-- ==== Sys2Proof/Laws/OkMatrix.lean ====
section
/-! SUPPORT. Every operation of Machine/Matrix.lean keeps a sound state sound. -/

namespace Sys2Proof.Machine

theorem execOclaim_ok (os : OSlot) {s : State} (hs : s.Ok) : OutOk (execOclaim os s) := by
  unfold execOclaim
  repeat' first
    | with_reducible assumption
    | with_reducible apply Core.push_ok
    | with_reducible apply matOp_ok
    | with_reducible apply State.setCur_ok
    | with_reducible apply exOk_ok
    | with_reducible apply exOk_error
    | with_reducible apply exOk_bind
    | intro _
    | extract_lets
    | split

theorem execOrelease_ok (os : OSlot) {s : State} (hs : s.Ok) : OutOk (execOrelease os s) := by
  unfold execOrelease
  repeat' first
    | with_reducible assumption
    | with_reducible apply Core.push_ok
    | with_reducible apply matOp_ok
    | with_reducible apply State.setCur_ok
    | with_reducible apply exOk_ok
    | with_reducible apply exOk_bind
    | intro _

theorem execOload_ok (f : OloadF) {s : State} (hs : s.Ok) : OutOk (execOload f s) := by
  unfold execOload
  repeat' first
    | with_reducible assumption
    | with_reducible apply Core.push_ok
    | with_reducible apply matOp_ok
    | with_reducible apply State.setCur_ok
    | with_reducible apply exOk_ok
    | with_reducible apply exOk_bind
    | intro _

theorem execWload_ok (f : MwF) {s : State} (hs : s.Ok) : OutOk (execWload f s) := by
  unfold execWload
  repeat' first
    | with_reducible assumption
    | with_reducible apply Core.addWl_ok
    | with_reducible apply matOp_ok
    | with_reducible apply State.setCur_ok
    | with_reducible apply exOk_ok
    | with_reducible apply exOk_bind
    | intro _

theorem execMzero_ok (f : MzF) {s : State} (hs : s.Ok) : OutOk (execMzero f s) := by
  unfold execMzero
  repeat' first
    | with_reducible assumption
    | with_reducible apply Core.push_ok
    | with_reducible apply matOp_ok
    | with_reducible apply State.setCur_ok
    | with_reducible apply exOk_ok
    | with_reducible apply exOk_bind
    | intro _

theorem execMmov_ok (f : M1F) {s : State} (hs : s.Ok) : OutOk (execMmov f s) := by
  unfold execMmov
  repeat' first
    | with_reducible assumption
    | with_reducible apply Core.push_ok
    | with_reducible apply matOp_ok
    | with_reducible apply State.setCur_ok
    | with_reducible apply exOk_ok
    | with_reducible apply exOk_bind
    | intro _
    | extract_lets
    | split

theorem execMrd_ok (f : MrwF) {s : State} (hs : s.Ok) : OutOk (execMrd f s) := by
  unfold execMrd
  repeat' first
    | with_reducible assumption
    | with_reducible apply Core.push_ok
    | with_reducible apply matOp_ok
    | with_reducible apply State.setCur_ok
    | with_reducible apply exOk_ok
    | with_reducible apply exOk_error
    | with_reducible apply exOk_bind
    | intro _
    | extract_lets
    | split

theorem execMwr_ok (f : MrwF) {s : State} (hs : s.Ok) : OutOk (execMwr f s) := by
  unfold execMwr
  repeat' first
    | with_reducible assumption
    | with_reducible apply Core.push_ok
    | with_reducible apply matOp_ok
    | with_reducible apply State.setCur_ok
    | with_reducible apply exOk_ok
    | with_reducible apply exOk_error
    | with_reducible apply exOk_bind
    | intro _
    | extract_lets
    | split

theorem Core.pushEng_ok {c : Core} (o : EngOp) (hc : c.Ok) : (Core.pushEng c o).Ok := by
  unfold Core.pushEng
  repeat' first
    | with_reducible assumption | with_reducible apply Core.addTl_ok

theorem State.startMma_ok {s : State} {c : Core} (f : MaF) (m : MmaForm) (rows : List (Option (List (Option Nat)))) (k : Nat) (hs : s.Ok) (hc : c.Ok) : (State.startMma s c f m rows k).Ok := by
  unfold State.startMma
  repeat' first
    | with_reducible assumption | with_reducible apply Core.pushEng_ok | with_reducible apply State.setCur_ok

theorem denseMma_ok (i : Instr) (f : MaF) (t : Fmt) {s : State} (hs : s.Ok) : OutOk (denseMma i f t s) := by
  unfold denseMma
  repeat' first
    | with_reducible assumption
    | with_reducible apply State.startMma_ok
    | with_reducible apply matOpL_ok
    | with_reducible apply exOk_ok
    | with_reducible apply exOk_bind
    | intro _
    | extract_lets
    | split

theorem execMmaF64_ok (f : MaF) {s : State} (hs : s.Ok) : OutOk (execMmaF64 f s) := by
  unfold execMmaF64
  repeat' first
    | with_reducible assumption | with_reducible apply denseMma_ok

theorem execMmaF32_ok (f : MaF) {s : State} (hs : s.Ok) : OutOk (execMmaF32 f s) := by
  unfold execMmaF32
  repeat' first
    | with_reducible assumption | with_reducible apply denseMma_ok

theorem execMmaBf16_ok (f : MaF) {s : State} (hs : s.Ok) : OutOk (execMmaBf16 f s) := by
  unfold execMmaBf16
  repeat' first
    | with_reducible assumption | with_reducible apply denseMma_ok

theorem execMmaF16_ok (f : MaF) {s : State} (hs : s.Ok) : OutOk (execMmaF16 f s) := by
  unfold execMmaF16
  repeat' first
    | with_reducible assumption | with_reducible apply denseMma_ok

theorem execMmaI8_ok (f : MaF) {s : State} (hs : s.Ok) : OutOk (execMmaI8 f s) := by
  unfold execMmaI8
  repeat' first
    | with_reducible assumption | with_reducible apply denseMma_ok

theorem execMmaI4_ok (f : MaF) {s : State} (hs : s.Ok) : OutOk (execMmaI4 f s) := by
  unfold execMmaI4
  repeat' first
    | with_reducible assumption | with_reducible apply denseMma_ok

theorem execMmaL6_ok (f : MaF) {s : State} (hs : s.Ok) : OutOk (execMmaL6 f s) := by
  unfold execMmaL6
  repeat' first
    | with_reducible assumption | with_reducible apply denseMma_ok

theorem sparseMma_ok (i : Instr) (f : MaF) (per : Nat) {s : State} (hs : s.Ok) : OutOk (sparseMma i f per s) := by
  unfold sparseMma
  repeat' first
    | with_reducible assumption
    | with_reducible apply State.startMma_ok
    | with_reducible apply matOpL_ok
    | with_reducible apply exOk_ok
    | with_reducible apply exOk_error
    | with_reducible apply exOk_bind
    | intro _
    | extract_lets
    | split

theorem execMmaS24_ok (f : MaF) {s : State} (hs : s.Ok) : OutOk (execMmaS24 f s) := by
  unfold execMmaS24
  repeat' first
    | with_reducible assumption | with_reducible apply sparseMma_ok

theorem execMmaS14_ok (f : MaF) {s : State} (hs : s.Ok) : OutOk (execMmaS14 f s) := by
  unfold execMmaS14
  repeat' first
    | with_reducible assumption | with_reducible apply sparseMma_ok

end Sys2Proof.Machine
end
★ ★ ★ ★ ★
Directions: Each of the entries must be set down again exactly.

Answer to the exercise:
-- ==== Sys2Proof/Laws/OkMatrix.lean ====
section
/-! SUPPORT. Every operation of Machine/Matrix.lean keeps a sound state sound. -/

namespace Sys2Proof.Machine

theorem execOclaim_ok (os : OSlot) {s : State} (hs : s.Ok) : OutOk (execOclaim os s) := by
  unfold execOclaim
  repeat' first
    | with_reducible assumption
    | with_reducible apply Core.push_ok
    | with_reducible apply matOp_ok
    | with_reducible apply State.setCur_ok
    | with_reducible apply exOk_ok
    | with_reducible apply exOk_error
    | with_reducible apply exOk_bind
    | intro _
    | extract_lets
    | split

theorem execOrelease_ok (os : OSlot) {s : State} (hs : s.Ok) : OutOk (execOrelease os s) := by
  unfold execOrelease
  repeat' first
    | with_reducible assumption
    | with_reducible apply Core.push_ok
    | with_reducible apply matOp_ok
    | with_reducible apply State.setCur_ok
    | with_reducible apply exOk_ok
    | with_reducible apply exOk_bind
    | intro _

theorem execOload_ok (f : OloadF) {s : State} (hs : s.Ok) : OutOk (execOload f s) := by
  unfold execOload
  repeat' first
    | with_reducible assumption
    | with_reducible apply Core.push_ok
    | with_reducible apply matOp_ok
    | with_reducible apply State.setCur_ok
    | with_reducible apply exOk_ok
    | with_reducible apply exOk_bind
    | intro _

theorem execWload_ok (f : MwF) {s : State} (hs : s.Ok) : OutOk (execWload f s) := by
  unfold execWload
  repeat' first
    | with_reducible assumption
    | with_reducible apply Core.addWl_ok
    | with_reducible apply matOp_ok
    | with_reducible apply State.setCur_ok
    | with_reducible apply exOk_ok
    | with_reducible apply exOk_bind
    | intro _

theorem execMzero_ok (f : MzF) {s : State} (hs : s.Ok) : OutOk (execMzero f s) := by
  unfold execMzero
  repeat' first
    | with_reducible assumption
    | with_reducible apply Core.push_ok
    | with_reducible apply matOp_ok
    | with_reducible apply State.setCur_ok
    | with_reducible apply exOk_ok
    | with_reducible apply exOk_bind
    | intro _

theorem execMmov_ok (f : M1F) {s : State} (hs : s.Ok) : OutOk (execMmov f s) := by
  unfold execMmov
  repeat' first
    | with_reducible assumption
    | with_reducible apply Core.push_ok
    | with_reducible apply matOp_ok
    | with_reducible apply State.setCur_ok
    | with_reducible apply exOk_ok
    | with_reducible apply exOk_bind
    | intro _
    | extract_lets
    | split

theorem execMrd_ok (f : MrwF) {s : State} (hs : s.Ok) : OutOk (execMrd f s) := by
  unfold execMrd
  repeat' first
    | with_reducible assumption
    | with_reducible apply Core.push_ok
    | with_reducible apply matOp_ok
    | with_reducible apply State.setCur_ok
    | with_reducible apply exOk_ok
    | with_reducible apply exOk_error
    | with_reducible apply exOk_bind
    | intro _
    | extract_lets
    | split

theorem execMwr_ok (f : MrwF) {s : State} (hs : s.Ok) : OutOk (execMwr f s) := by
  unfold execMwr
  repeat' first
    | with_reducible assumption
    | with_reducible apply Core.push_ok
    | with_reducible apply matOp_ok
    | with_reducible apply State.setCur_ok
    | with_reducible apply exOk_ok
    | with_reducible apply exOk_error
    | with_reducible apply exOk_bind
    | intro _
    | extract_lets
    | split

theorem Core.pushEng_ok {c : Core} (o : EngOp) (hc : c.Ok) : (Core.pushEng c o).Ok := by
  unfold Core.pushEng
  repeat' first
    | with_reducible assumption | with_reducible apply Core.addTl_ok

theorem State.startMma_ok {s : State} {c : Core} (f : MaF) (m : MmaForm) (rows : List (Option (List (Option Nat)))) (k : Nat) (hs : s.Ok) (hc : c.Ok) : (State.startMma s c f m rows k).Ok := by
  unfold State.startMma
  repeat' first
    | with_reducible assumption | with_reducible apply Core.pushEng_ok | with_reducible apply State.setCur_ok

theorem denseMma_ok (i : Instr) (f : MaF) (t : Fmt) {s : State} (hs : s.Ok) : OutOk (denseMma i f t s) := by
  unfold denseMma
  repeat' first
    | with_reducible assumption
    | with_reducible apply State.startMma_ok
    | with_reducible apply matOpL_ok
    | with_reducible apply exOk_ok
    | with_reducible apply exOk_bind
    | intro _
    | extract_lets
    | split

theorem execMmaF64_ok (f : MaF) {s : State} (hs : s.Ok) : OutOk (execMmaF64 f s) := by
  unfold execMmaF64
  repeat' first
    | with_reducible assumption | with_reducible apply denseMma_ok

theorem execMmaF32_ok (f : MaF) {s : State} (hs : s.Ok) : OutOk (execMmaF32 f s) := by
  unfold execMmaF32
  repeat' first
    | with_reducible assumption | with_reducible apply denseMma_ok

theorem execMmaBf16_ok (f : MaF) {s : State} (hs : s.Ok) : OutOk (execMmaBf16 f s) := by
  unfold execMmaBf16
  repeat' first
    | with_reducible assumption | with_reducible apply denseMma_ok

theorem execMmaF16_ok (f : MaF) {s : State} (hs : s.Ok) : OutOk (execMmaF16 f s) := by
  unfold execMmaF16
  repeat' first
    | with_reducible assumption | with_reducible apply denseMma_ok

theorem execMmaI8_ok (f : MaF) {s : State} (hs : s.Ok) : OutOk (execMmaI8 f s) := by
  unfold execMmaI8
  repeat' first
    | with_reducible assumption | with_reducible apply denseMma_ok

theorem execMmaI4_ok (f : MaF) {s : State} (hs : s.Ok) : OutOk (execMmaI4 f s) := by
  unfold execMmaI4
  repeat' first
    | with_reducible assumption | with_reducible apply denseMma_ok

theorem execMmaL6_ok (f : MaF) {s : State} (hs : s.Ok) : OutOk (execMmaL6 f s) := by
  unfold execMmaL6
  repeat' first
    | with_reducible assumption | with_reducible apply denseMma_ok

theorem sparseMma_ok (i : Instr) (f : MaF) (per : Nat) {s : State} (hs : s.Ok) : OutOk (sparseMma i f per s) := by
  unfold sparseMma
  repeat' first
    | with_reducible assumption
    | with_reducible apply State.startMma_ok
    | with_reducible apply matOpL_ok
    | with_reducible apply exOk_ok
    | with_reducible apply exOk_error
    | with_reducible apply exOk_bind
    | intro _
    | extract_lets
    | split

theorem execMmaS24_ok (f : MaF) {s : State} (hs : s.Ok) : OutOk (execMmaS24 f s) := by
  unfold execMmaS24
  repeat' first
    | with_reducible assumption | with_reducible apply sparseMma_ok

theorem execMmaS14_ok (f : MaF) {s : State} (hs : s.Ok) : OutOk (execMmaS14 f s) := by
  unfold execMmaS14
  repeat' first
    | with_reducible assumption | with_reducible apply sparseMma_ok

end Sys2Proof.Machine
end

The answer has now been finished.